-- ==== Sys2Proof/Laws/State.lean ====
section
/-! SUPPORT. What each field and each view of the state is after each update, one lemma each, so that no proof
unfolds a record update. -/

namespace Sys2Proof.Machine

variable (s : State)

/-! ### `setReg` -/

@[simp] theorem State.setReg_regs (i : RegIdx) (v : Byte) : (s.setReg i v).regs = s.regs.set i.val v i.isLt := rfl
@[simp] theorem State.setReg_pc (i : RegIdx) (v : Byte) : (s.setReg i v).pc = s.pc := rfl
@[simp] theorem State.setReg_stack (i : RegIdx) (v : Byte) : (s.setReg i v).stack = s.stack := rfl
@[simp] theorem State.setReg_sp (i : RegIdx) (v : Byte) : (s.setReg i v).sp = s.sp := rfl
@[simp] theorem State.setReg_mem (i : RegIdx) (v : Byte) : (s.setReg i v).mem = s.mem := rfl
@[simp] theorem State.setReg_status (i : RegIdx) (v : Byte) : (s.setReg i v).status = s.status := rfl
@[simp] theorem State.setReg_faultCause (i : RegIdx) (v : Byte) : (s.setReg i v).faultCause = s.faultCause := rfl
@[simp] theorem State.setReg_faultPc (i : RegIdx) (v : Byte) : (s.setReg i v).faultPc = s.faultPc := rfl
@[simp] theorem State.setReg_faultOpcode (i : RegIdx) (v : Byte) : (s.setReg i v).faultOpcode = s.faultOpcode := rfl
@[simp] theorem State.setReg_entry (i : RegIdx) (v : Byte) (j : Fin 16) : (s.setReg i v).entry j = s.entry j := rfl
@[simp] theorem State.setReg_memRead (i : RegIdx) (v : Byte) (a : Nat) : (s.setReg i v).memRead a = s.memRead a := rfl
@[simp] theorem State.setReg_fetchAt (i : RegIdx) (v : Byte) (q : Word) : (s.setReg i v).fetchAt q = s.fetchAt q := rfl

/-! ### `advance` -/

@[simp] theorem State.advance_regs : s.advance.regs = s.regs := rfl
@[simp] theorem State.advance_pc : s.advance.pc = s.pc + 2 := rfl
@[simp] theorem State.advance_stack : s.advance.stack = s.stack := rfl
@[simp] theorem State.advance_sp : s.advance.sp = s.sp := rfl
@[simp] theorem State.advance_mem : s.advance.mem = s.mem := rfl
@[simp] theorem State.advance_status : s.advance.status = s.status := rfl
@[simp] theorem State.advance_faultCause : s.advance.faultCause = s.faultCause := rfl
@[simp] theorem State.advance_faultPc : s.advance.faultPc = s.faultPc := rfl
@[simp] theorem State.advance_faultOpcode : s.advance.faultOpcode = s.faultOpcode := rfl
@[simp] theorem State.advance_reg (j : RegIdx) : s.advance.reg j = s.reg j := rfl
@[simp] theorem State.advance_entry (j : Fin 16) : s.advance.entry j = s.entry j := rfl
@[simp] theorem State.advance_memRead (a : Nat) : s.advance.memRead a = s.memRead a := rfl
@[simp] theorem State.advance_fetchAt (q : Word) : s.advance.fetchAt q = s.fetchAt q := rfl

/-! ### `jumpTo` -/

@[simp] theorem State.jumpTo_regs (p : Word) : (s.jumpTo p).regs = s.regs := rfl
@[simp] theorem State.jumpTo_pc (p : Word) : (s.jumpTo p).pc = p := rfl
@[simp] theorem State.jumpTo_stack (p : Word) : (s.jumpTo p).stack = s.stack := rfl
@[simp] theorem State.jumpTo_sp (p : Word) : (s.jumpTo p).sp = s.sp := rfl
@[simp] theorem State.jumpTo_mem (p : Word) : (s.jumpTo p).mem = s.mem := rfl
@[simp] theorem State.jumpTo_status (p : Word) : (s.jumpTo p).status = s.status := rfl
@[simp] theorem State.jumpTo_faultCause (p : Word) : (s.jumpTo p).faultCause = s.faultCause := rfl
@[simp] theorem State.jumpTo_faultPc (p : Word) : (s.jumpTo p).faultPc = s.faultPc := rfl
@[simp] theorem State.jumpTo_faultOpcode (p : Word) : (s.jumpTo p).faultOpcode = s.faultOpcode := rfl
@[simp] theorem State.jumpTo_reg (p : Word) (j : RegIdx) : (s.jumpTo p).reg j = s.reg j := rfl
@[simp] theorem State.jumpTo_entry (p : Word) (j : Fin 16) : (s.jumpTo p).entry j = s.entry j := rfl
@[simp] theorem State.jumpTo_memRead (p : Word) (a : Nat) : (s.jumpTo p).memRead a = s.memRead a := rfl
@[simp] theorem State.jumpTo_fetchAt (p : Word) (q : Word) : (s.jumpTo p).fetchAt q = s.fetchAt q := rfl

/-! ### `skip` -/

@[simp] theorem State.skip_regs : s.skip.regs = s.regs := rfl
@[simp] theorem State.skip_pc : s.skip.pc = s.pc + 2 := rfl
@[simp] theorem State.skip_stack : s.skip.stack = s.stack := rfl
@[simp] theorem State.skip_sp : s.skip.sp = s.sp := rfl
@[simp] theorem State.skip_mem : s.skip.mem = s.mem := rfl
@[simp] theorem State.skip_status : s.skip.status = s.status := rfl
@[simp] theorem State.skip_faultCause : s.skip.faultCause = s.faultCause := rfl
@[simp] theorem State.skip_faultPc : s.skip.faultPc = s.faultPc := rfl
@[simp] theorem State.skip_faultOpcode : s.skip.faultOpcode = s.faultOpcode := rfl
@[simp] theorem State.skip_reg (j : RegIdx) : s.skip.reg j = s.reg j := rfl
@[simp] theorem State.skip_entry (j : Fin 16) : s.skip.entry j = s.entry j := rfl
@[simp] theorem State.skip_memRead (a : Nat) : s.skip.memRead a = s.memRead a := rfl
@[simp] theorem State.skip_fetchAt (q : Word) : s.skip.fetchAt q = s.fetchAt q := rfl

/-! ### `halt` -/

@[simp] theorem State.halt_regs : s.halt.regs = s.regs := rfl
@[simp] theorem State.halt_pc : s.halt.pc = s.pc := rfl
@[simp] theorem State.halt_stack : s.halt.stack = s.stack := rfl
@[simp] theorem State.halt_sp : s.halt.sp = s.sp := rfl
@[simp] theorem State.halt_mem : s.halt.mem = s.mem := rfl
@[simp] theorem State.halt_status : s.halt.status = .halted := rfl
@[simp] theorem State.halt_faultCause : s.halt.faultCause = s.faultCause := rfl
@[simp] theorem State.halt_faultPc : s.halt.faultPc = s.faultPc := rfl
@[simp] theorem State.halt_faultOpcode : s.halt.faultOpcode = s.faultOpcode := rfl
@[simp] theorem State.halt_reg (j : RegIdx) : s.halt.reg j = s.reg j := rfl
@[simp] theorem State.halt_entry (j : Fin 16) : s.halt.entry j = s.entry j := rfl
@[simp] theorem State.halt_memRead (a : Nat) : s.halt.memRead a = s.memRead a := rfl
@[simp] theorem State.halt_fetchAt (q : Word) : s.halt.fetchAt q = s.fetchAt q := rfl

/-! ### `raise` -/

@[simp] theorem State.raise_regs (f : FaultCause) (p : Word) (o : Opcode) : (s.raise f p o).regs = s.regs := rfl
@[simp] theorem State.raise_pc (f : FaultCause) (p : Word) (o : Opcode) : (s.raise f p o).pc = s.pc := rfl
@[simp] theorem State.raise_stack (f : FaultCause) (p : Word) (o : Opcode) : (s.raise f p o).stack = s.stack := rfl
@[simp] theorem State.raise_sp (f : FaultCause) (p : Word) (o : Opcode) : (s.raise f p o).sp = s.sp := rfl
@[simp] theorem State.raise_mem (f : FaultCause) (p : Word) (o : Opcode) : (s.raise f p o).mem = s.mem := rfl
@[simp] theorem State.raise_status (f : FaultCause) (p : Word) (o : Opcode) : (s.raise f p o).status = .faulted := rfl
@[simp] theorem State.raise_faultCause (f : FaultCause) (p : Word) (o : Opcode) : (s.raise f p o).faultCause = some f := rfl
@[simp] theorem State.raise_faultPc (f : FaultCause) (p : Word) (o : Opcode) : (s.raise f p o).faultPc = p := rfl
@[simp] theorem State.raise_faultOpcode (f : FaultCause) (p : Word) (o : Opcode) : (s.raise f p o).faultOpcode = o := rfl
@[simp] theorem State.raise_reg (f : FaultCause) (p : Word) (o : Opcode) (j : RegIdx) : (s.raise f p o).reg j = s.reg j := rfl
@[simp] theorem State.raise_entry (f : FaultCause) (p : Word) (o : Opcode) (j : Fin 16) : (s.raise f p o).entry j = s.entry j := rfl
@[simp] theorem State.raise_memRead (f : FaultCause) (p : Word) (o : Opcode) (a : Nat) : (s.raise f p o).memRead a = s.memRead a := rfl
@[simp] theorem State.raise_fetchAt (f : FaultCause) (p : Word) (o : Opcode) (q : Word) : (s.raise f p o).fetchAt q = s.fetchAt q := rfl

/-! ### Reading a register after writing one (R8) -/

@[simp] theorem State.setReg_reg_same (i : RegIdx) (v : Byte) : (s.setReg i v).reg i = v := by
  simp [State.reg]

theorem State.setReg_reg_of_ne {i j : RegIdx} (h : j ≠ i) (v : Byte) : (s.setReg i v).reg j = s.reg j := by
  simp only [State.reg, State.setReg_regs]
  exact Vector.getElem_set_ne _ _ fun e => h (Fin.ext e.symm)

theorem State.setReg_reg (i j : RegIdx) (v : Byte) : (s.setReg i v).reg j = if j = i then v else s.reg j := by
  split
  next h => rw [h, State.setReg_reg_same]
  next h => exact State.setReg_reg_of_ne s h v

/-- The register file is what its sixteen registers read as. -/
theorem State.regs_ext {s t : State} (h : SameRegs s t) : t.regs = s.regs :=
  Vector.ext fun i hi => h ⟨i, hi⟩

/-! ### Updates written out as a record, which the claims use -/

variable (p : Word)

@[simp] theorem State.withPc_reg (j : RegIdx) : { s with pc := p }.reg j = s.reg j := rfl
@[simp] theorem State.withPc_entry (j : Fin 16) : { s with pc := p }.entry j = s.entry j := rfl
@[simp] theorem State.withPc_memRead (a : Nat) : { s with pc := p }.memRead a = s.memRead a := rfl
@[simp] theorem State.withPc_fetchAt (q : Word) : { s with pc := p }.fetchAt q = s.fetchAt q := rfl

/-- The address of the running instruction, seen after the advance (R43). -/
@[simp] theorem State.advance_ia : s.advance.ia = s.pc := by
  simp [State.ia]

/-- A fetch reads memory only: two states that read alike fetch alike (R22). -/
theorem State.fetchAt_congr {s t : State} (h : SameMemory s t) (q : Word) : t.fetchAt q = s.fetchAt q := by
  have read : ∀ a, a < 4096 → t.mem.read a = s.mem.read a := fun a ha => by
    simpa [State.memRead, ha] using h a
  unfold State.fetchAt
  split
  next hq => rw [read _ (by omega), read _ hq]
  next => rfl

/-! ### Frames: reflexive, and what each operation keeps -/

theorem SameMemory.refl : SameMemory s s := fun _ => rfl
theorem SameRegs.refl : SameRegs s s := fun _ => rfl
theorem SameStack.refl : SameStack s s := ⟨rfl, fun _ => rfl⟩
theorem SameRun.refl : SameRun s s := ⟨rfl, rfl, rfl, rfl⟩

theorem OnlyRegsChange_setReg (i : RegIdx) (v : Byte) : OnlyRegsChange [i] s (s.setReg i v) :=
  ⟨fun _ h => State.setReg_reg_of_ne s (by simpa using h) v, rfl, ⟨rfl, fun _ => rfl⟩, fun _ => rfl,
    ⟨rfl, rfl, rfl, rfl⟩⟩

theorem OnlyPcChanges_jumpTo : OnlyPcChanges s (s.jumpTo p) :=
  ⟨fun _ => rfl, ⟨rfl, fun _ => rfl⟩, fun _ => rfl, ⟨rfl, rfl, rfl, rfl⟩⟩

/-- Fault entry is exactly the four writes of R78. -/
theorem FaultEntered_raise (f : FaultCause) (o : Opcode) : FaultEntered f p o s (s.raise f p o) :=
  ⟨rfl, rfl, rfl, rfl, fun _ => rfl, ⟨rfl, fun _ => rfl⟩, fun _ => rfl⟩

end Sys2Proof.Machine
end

━━━━━━

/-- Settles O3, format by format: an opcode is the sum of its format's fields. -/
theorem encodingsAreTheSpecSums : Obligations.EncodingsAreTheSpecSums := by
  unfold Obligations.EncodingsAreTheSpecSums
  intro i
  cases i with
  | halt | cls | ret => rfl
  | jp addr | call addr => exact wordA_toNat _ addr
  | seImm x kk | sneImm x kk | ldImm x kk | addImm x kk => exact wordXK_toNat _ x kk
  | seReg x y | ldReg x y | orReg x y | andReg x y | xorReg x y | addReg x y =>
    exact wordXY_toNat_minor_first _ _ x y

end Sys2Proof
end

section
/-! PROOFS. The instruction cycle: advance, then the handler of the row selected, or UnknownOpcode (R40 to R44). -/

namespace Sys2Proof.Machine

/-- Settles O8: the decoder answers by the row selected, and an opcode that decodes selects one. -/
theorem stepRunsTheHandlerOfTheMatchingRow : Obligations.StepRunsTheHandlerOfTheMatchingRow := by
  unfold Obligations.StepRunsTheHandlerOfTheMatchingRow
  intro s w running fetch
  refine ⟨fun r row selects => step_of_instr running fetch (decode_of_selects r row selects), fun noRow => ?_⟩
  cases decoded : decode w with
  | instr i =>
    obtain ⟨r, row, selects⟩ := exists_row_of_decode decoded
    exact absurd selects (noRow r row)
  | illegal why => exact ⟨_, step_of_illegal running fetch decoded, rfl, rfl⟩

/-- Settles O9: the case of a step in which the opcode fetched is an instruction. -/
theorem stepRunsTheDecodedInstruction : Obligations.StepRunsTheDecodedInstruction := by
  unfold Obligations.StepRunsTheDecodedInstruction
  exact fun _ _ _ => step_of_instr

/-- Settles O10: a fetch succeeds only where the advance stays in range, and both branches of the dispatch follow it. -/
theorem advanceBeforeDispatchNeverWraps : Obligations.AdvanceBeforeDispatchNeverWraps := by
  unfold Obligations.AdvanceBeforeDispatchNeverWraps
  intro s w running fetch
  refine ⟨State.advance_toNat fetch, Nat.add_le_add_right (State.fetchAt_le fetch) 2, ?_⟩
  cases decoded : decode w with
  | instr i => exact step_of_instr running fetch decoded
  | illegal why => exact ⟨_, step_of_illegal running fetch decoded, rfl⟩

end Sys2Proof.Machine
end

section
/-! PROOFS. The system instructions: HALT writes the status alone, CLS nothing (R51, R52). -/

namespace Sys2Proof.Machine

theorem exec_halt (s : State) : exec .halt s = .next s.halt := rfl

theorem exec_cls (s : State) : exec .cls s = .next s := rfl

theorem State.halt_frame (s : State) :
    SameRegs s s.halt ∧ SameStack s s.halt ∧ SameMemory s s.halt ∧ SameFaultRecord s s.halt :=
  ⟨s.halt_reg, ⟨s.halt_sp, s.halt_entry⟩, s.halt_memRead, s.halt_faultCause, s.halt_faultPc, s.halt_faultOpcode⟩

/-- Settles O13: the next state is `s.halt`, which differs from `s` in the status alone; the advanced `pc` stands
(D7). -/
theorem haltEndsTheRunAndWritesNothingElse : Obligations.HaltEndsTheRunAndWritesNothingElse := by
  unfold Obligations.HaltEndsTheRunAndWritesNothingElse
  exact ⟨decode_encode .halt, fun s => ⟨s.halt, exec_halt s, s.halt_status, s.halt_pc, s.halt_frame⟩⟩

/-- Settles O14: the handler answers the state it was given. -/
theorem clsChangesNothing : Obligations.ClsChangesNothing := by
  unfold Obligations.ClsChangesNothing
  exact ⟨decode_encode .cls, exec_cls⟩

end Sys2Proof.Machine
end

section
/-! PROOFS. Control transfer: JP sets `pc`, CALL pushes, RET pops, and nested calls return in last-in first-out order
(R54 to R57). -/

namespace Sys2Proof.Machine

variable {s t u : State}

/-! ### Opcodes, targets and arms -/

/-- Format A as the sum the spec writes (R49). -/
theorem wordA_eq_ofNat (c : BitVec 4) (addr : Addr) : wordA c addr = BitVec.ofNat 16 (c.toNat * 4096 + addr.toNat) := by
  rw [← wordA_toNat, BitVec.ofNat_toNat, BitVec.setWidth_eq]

━━━━━━

Reproduce exactly the lines above from the line with "s.halt.status = .halted := rfl" to the line with "o).faultPc = p := rfl", including both, and add nothing.

@[simp] theorem State.halt_status : s.halt.status = .halted := rfl
@[simp] theorem State.halt_faultCause : s.halt.faultCause = s.faultCause := rfl
@[simp] theorem State.halt_faultPc : s.halt.faultPc = s.faultPc := rfl
@[simp] theorem State.halt_faultOpcode : s.halt.faultOpcode = s.faultOpcode := rfl
@[simp] theorem State.halt_reg (j : RegIdx) : s.halt.reg j = s.reg j := rfl
@[simp] theorem State.halt_entry (j : Fin 16) : s.halt.entry j = s.entry j := rfl
@[simp] theorem State.halt_memRead (a : Nat) : s.halt.memRead a = s.memRead a := rfl
@[simp] theorem State.halt_fetchAt (q : Word) : s.halt.fetchAt q = s.fetchAt q := rfl

/-! ### `raise` -/

@[simp] theorem State.raise_regs (f : FaultCause) (p : Word) (o : Opcode) : (s.raise f p o).regs = s.regs := rfl
@[simp] theorem State.raise_pc (f : FaultCause) (p : Word) (o : Opcode) : (s.raise f p o).pc = s.pc := rfl
@[simp] theorem State.raise_stack (f : FaultCause) (p : Word) (o : Opcode) : (s.raise f p o).stack = s.stack := rfl
@[simp] theorem State.raise_sp (f : FaultCause) (p : Word) (o : Opcode) : (s.raise f p o).sp = s.sp := rfl
@[simp] theorem State.raise_mem (f : FaultCause) (p : Word) (o : Opcode) : (s.raise f p o).mem = s.mem := rfl
@[simp] theorem State.raise_status (f : FaultCause) (p : Word) (o : Opcode) : (s.raise f p o).status = .faulted := rfl
@[simp] theorem State.raise_faultCause (f : FaultCause) (p : Word) (o : Opcode) : (s.raise f p o).faultCause = some f := rfl
@[simp] theorem State.raise_faultPc (f : FaultCause) (p : Word) (o : Opcode) : (s.raise f p o).faultPc = p := rfl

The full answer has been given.